Burgundy's 2013 harvest has produced some beautifully balanced wines but they will be in short supply after a second consecutive small harvest, local professionals said Tuesday.
The Burgundy trade board (BIVB) said production levels could even be lower than 2012, already one of the smallest-yielding years of recent times, after a cold and wet spring was followed by destructive hail showers in July, exacerbating mildew and other problems in the vineyard.
"The vagaries of the weather had an impact on the quantities harvested," the BIVB said in a statement. "From north to south of the region there was barely a vineyard that was spared."
Prestigious appellations including Pommard and Volnay were among the zones affected when July hail wreaked havoc across 1,350 hectares of the Cote de Beaune in eastern France.
"Some producers are predicting very small yields, with volume similar to or even inferior to 2012," the BIVB added.
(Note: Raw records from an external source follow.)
-- ==== Sys2Proof/Machine/SubA32.lean ====
section
/-! DEFINITION. The A32 encodings: SUB A1 (R72) and SUBS A1 (R73). -/

namespace Sys2Proof.Machine

/-- SUB, encoding A1 (R72): no flags; with Rd = PC an interworking branch. -/
def execSubA1 (cond : BitVec 4) (rn rd : RegNum) (imm12 : BitVec 12) (s : State) :
    Host.Outcome State Fault Refusal :=
  subImmediate (decodedA1 false (.subA1 cond rn rd imm12) cond rn rd imm12) s

/-- SUBS, encoding A1 (R73): the four flags; with Rd = PC an exception return. -/
def execSubsA1 (cond : BitVec 4) (rn rd : RegNum) (imm12 : BitVec 12) (s : State) :
    Host.Outcome State Fault Refusal :=
  subImmediate (decodedA1 true (.subsA1 cond rn rd imm12) cond rn rd imm12) s

end Sys2Proof.Machine
end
Total production of Burgundy is forecast at 1.26 million hectolitres -- about 20 percent down on a typical year where output would be somewhere around 1.5 million hectolitres.
The short supply will inevitably exercise upward pressure on prices but the good news for lovers of Burgundy is that those vines which survived the hail went on to produce high-quality grapes on the back of late summer sunshine.
"The wines are showing great aromatic purity and some unexpected colours," the BIVB reported. "Their balance is particularly pleasing."